### AIM OF THE EXERCISE
Take the data below and extract the lines from the one with "s.turn := (rfl)" to the one with "s.cyc := (rfl)", inclusive, exactly as written.

### AVAILABLE DATA
* * * *
/-! ### `setPr` changes `pairs` alone -/

@[simp] theorem setPr_moves (s : State) (p : Nat) (v : Pair) : (setPr s p v).moves = s.moves := (rfl)
@[simp] theorem setPr_due (s : State) (p : Nat) (v : Pair) : (setPr s p v).due = s.due := (rfl)
@[simp] theorem setPr_args (s : State) (p : Nat) (v : Pair) : (setPr s p v).args = s.args := (rfl)
@[simp] theorem setPr_stalled (s : State) (p : Nat) (v : Pair) : (setPr s p v).stalled = s.stalled := (rfl)
@[simp] theorem setPr_turn (s : State) (p : Nat) (v : Pair) : (setPr s p v).turn = s.turn := (rfl)
@[simp] theorem setPr_cur (s : State) (p : Nat) (v : Pair) : (setPr s p v).cur = s.cur := (rfl)
@[simp] theorem setPr_draws (s : State) (p : Nat) (v : Pair) : (setPr s p v).draws = s.draws := (rfl)
@[simp] theorem setPr_nextId (s : State) (p : Nat) (v : Pair) : (setPr s p v).nextId = s.nextId := (rfl)
@[simp] theorem setPr_outbox (s : State) (p : Nat) (v : Pair) : (setPr s p v).outbox = s.outbox := (rfl)
@[simp] theorem setPr_inputs (s : State) (p : Nat) (v : Pair) : (setPr s p v).inputs = s.inputs := (rfl)
@[simp] theorem setPr_cyc (s : State) (p : Nat) (v : Pair) : (setPr s p v).cyc = s.cyc := (rfl)
@[simp] theorem setPr_mem (s : State) (p : Nat) (v : Pair) : (setPr s p v).mem = s.mem := (rfl)
@[simp] theorem setPr_poison (s : State) (p : Nat) (v : Pair) : (setPr s p v).poison = s.poison := (rfl)
@[simp] theorem setPr_cores (s : State) (p : Nat) (v : Pair) : (setPr s p v).cores = s.cores := (rfl)
@[simp] theorem setPr_pairs (s : State) (p : Nat) (v : Pair) : (setPr s p v).pairs = tset resetPair s.pairs p v := (rfl)
@[simp] theorem setPr_waves (s : State) (p : Nat) (v : Pair) : (setPr s p v).waves = s.waves := (rfl)
@[simp] theorem setPr_groups (s : State) (p : Nat) (v : Pair) : (setPr s p v).groups = s.groups := (rfl)
@[simp] theorem setPr_ctxs (s : State) (p : Nat) (v : Pair) : (setPr s p v).ctxs = s.ctxs := (rfl)
@[simp] theorem setPr_queues (s : State) (p : Nat) (v : Pair) : (setPr s p v).queues = s.queues := (rfl)
@[simp] theorem setPr_ports (s : State) (p : Nat) (v : Pair) : (setPr s p v).ports = s.ports := (rfl)
@[simp] theorem setPr_mgmt (s : State) (p : Nat) (v : Pair) : (setPr s p v).mgmt = s.mgmt := (rfl)
@[simp] theorem setPr_stackMems (s : State) (p : Nat) (v : Pair) : (setPr s p v).stackMems = s.stackMems := (rfl)
@[simp] theorem setPr_regions (s : State) (p : Nat) (v : Pair) : (setPr s p v).regions = s.regions := (rfl)
@[simp] theorem setPr_msLines (s : State) (p : Nat) (v : Pair) : (setPr s p v).msLines = s.msLines := (rfl)
@[simp] theorem setPr_l2 (s : State) (p : Nat) (v : Pair) : (setPr s p v).l2 = s.l2 := (rfl)
@[simp] theorem setPr_registry (s : State) (p : Nat) (v : Pair) : (setPr s p v).registry = s.registry := (rfl)
@[simp] theorem setPr_regStamp (s : State) (p : Nat) (v : Pair) : (setPr s p v).regStamp = s.regStamp := (rfl)
@[simp] theorem setPr_hostHeld (s : State) (p : Nat) (v : Pair) : (setPr s p v).hostHeld = s.hostHeld := (rfl)
@[simp] theorem setPr_hostOwn (s : State) (p : Nat) (v : Pair) : (setPr s p v).hostOwn = s.hostOwn := (rfl)
@[simp] theorem setPr_net (s : State) (p : Nat) (v : Pair) : (setPr s p v).net = s.net := (rfl)
@[simp] theorem setPr_parked (s : State) (p : Nat) (v : Pair) : (setPr s p v).parked = s.parked := (rfl)
@[simp] theorem setPr_accs (s : State) (p : Nat) (v : Pair) : (setPr s p v).accs = s.accs := (rfl)
@[simp] theorem setPr_l2tlb (s : State) (p : Nat) (v : Pair) : (setPr s p v).l2tlb = s.l2tlb := (rfl)
@[simp] theorem setPr_pwc (s : State) (p : Nat) (v : Pair) : (setPr s p v).pwc = s.pwc := (rfl)
@[simp] theorem setPr_walks (s : State) (p : Nat) (v : Pair) : (setPr s p v).walks = s.walks := (rfl)
@[simp] theorem setPr_dir (s : State) (p : Nat) (v : Pair) : (setPr s p v).dir = s.dir := (rfl)
@[simp] theorem setPr_recalls (s : State) (p : Nat) (v : Pair) : (setPr s p v).recalls = s.recalls := (rfl)
@[simp] theorem setPr_twins (s : State) (p : Nat) (v : Pair) : (setPr s p v).twins = s.twins := (rfl)
@[simp] theorem setPr_pubs (s : State) (p : Nat) (v : Pair) : (setPr s p v).pubs = s.pubs := (rfl)
@[simp] theorem setPr_waiters (s : State) (p : Nat) (v : Pair) : (setPr s p v).waiters = s.waiters := (rfl)
@[simp] theorem setPr_hives (s : State) (p : Nat) (v : Pair) : (setPr s p v).hives = s.hives := (rfl)
@[simp] theorem setPr_tiles (s : State) (p : Nat) (v : Pair) : (setPr s p v).tiles = s.tiles := (rfl)
@[simp] theorem setPr_frags (s : State) (p : Nat) (v : Pair) : (setPr s p v).frags = s.frags := (rfl)
@[simp] theorem setPr_binRecs (s : State) (p : Nat) (v : Pair) : (setPr s p v).binRecs = s.binRecs := (rfl)
@[simp] theorem setPr_bins (s : State) (p : Nat) (v : Pair) : (setPr s p v).bins = s.bins := (rfl)
@[simp] theorem setPr_flushes (s : State) (p : Nat) (v : Pair) : (setPr s p v).flushes = s.flushes := (rfl)
@[simp] theorem setPr_colls (s : State) (p : Nat) (v : Pair) : (setPr s p v).colls = s.colls := (rfl)
@[simp] theorem setPr_pinWait (s : State) (p : Nat) (v : Pair) : (setPr s p v).pinWait = s.pinWait := (rfl)
@[simp] theorem setPr_d2hWait (s : State) (p : Nat) (v : Pair) : (setPr s p v).d2hWait = s.d2hWait := (rfl)
@[simp] theorem setPr_fences (s : State) (p : Nat) (v : Pair) : (setPr s p v).fences = s.fences := (rfl)
@[simp] theorem setPr_was (s : State) (p : Nat) (v : Pair) : (setPr s p v).was = s.was := (rfl)
@[simp] theorem setPr_arrivals (s : State) (p : Nat) (v : Pair) : (setPr s p v).arrivals = s.arrivals := (rfl)
@[simp] theorem setPr_blocked (s : State) (p : Nat) (v : Pair) : (setPr s p v).blocked = s.blocked := (rfl)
* * * *
### TASK ANSWER
@[simp] theorem setPr_turn (s : State) (p : Nat) (v : Pair) : (setPr s p v).turn = s.turn := (rfl)
@[simp] theorem setPr_cur (s : State) (p : Nat) (v : Pair) : (setPr s p v).cur = s.cur := (rfl)
@[simp] theorem setPr_draws (s : State) (p : Nat) (v : Pair) : (setPr s p v).draws = s.draws := (rfl)
@[simp] theorem setPr_nextId (s : State) (p : Nat) (v : Pair) : (setPr s p v).nextId = s.nextId := (rfl)
@[simp] theorem setPr_outbox (s : State) (p : Nat) (v : Pair) : (setPr s p v).outbox = s.outbox := (rfl)
@[simp] theorem setPr_inputs (s : State) (p : Nat) (v : Pair) : (setPr s p v).inputs = s.inputs := (rfl)
@[simp] theorem setPr_cyc (s : State) (p : Nat) (v : Pair) : (setPr s p v).cyc = s.cyc := (rfl)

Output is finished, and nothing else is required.